Dataset records
§ §
/-- The host's access to a memory (R547, R548, R551, R574): NOT_PERMITTED for a barred write, RETRY during a destructive march and
for an access that SP_BUSY warned. `rivals` are the masters that reach one bank in one cycle, cycle by cycle while it runs. -/
def State.memAccess (s : State) (op : Nat) (d : Desc) (warned : Bool) (rivals : List (List (BitVec 5))) (act : State → State) :
    State :=
  let t := d.mill
  let m := d.arg0.toNat % 256
  s.onTarget op d t (memDom t m) fun s =>
    if op == 0x11 && regionBarred d then s.finish op d .notPermitted
    else if s.marching t m true then s.finish op d .retry
    else
      let s := rivals.foldl (fun s l => s.stall t l) s
      if warned && m == 0 && s.testMode t m then (s.inc .memSpBusyEvents t).finish op d .retry
      else act s

/-- MEM_READ (R548, R553, R560, R574): poisoned words read as zeros, and every byte moves. -/
def execMemRead (d : Desc) (warned : Bool) (rivals : List (List (BitVec 5))) (s : State) : Host.Outcome State Fault Refusal :=
  let t := d.mill
  let m := d.arg0.toNat % 256
  let x := memIx t m
  let word := if t.isBin then 64 else 8
  .next <| s.take 0x10 d (memBad d) fun s => s.memAccess 0x10 d warned rivals fun s =>
    let at_ := (List.range (memLen d)).map fun k => d.at 24 8 + k
    let bad := at_.any fun a => s.poisoned x (a / word)
    let s := s.toHost (d.at 32 8) (at_.map fun a => if s.poisoned x (a / word) then 0 else s.memByte x a)
    s.finish 0x10 d (if bad then .uncorrectable else .ok) (memLen d)

/-- The words of a MEM_WRITE in turn (R550, R559, R574): the state, the bytes moved, whether a word was refused, whether one
was lost to port A. -/
def State.writeWords (s : State) (t : Die) (m : Nat) (g : MemShape) (lost : List (Nat × BitVec 64)) :
    Nat → Nat → List Byte → Nat → Bool → State × Nat × Bool × Bool
  | 0, _, _, n, l => (s, n, false, l)
  | f + 1, a, data, n, l =>
    match data with
    | [] => (s, n, false, l)
    | _ :: _ =>
      let x := memIx t m
      let w := a / g.bytes
      let now := data.take (g.bytes - a % g.bytes)
      match lost.find? fun p => m == 0 && p.1 == w with
      | some p =>
        let s := (s.writeWord x g w 0 (leBytes 8 p.2.toNat)).inc .memWriteLost t
        s.writeWords t m g lost f (a + now.length) (data.drop now.length) (n + now.length) true
      | none =>
        if now.length < g.bytes ∧ s.poisoned x w = true then (s.inc .memPartialRefused t, n, true, l)
        else (s.writeWord x g w (a % g.bytes) now).writeWords t m g lost f (a + now.length) (data.drop now.length) (n + now.length) l

/-- MEM_WRITE (R547, R548, R550, R559, R574, R616): `data` is what the host memory holds, `lost` the words that port A of a shared
scratchpad writes in the same cycle, with its values. -/
def execMemWrite (d : Desc) (data : List Byte) (lost : List (Nat × BitVec 64)) (warned : Bool) (rivals : List (List (BitVec 5)))
    (s : State) : Host.Outcome State Fault Refusal :=
  let t := d.mill
  let m := d.arg0.toNat % 256
  .next <| s.take 0x11 d (memBad d) fun s => s.memAccess 0x11 d warned rivals fun s =>
    match memShape t m with
    | none => s.finish 0x11 d .badDesc
    | some g =>
      let bytes := (data ++ List.replicate (memLen d) 0).take (memLen d)
      let r := s.writeWords t m g lost (memLen d + 1) (d.at 24 8) bytes 0 false
      r.1.finish 0x11 d (if r.2.2.1 then .uncorrectable else if r.2.2.2 then .writeLost else .ok) r.2.1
§ §
→ **PROBLEM TO SOLVE**:
Output the records above in full, with nothing altered.

→ **ANSWER FOR THE TASK**:
/-- The host's access to a memory (R547, R548, R551, R574): NOT_PERMITTED for a barred write, RETRY during a destructive march and
for an access that SP_BUSY warned. `rivals` are the masters that reach one bank in one cycle, cycle by cycle while it runs. -/
def State.memAccess (s : State) (op : Nat) (d : Desc) (warned : Bool) (rivals : List (List (BitVec 5))) (act : State → State) :
    State :=
  let t := d.mill
  let m := d.arg0.toNat % 256
  s.onTarget op d t (memDom t m) fun s =>
    if op == 0x11 && regionBarred d then s.finish op d .notPermitted
    else if s.marching t m true then s.finish op d .retry
    else
      let s := rivals.foldl (fun s l => s.stall t l) s
      if warned && m == 0 && s.testMode t m then (s.inc .memSpBusyEvents t).finish op d .retry
      else act s

/-- MEM_READ (R548, R553, R560, R574): poisoned words read as zeros, and every byte moves. -/
def execMemRead (d : Desc) (warned : Bool) (rivals : List (List (BitVec 5))) (s : State) : Host.Outcome State Fault Refusal :=
  let t := d.mill
  let m := d.arg0.toNat % 256
  let x := memIx t m
  let word := if t.isBin then 64 else 8
  .next <| s.take 0x10 d (memBad d) fun s => s.memAccess 0x10 d warned rivals fun s =>
    let at_ := (List.range (memLen d)).map fun k => d.at 24 8 + k
    let bad := at_.any fun a => s.poisoned x (a / word)
    let s := s.toHost (d.at 32 8) (at_.map fun a => if s.poisoned x (a / word) then 0 else s.memByte x a)
    s.finish 0x10 d (if bad then .uncorrectable else .ok) (memLen d)

/-- The words of a MEM_WRITE in turn (R550, R559, R574): the state, the bytes moved, whether a word was refused, whether one
was lost to port A. -/
def State.writeWords (s : State) (t : Die) (m : Nat) (g : MemShape) (lost : List (Nat × BitVec 64)) :
    Nat → Nat → List Byte → Nat → Bool → State × Nat × Bool × Bool
  | 0, _, _, n, l => (s, n, false, l)
  | f + 1, a, data, n, l =>
    match data with
    | [] => (s, n, false, l)
    | _ :: _ =>
      let x := memIx t m
      let w := a / g.bytes
      let now := data.take (g.bytes - a % g.bytes)
      match lost.find? fun p => m == 0 && p.1 == w with
      | some p =>
        let s := (s.writeWord x g w 0 (leBytes 8 p.2.toNat)).inc .memWriteLost t
        s.writeWords t m g lost f (a + now.length) (data.drop now.length) (n + now.length) true
      | none =>
        if now.length < g.bytes ∧ s.poisoned x w = true then (s.inc .memPartialRefused t, n, true, l)
        else (s.writeWord x g w (a % g.bytes) now).writeWords t m g lost f (a + now.length) (data.drop now.length) (n + now.length) l

/-- MEM_WRITE (R547, R548, R550, R559, R574, R616): `data` is what the host memory holds, `lost` the words that port A of a shared
scratchpad writes in the same cycle, with its values. -/
def execMemWrite (d : Desc) (data : List Byte) (lost : List (Nat × BitVec 64)) (warned : Bool) (rivals : List (List (BitVec 5)))
    (s : State) : Host.Outcome State Fault Refusal :=
  let t := d.mill
  let m := d.arg0.toNat % 256
  .next <| s.take 0x11 d (memBad d) fun s => s.memAccess 0x11 d warned rivals fun s =>
    match memShape t m with
    | none => s.finish 0x11 d .badDesc
    | some g =>
      let bytes := (data ++ List.replicate (memLen d) 0).take (memLen d)
      let r := s.writeWords t m g lost (memLen d + 1) (d.at 24 8) bytes 0 false
      r.1.finish 0x11 d (if r.2.2.1 then .uncorrectable else if r.2.2.2 then .writeLost else .ok) r.2.1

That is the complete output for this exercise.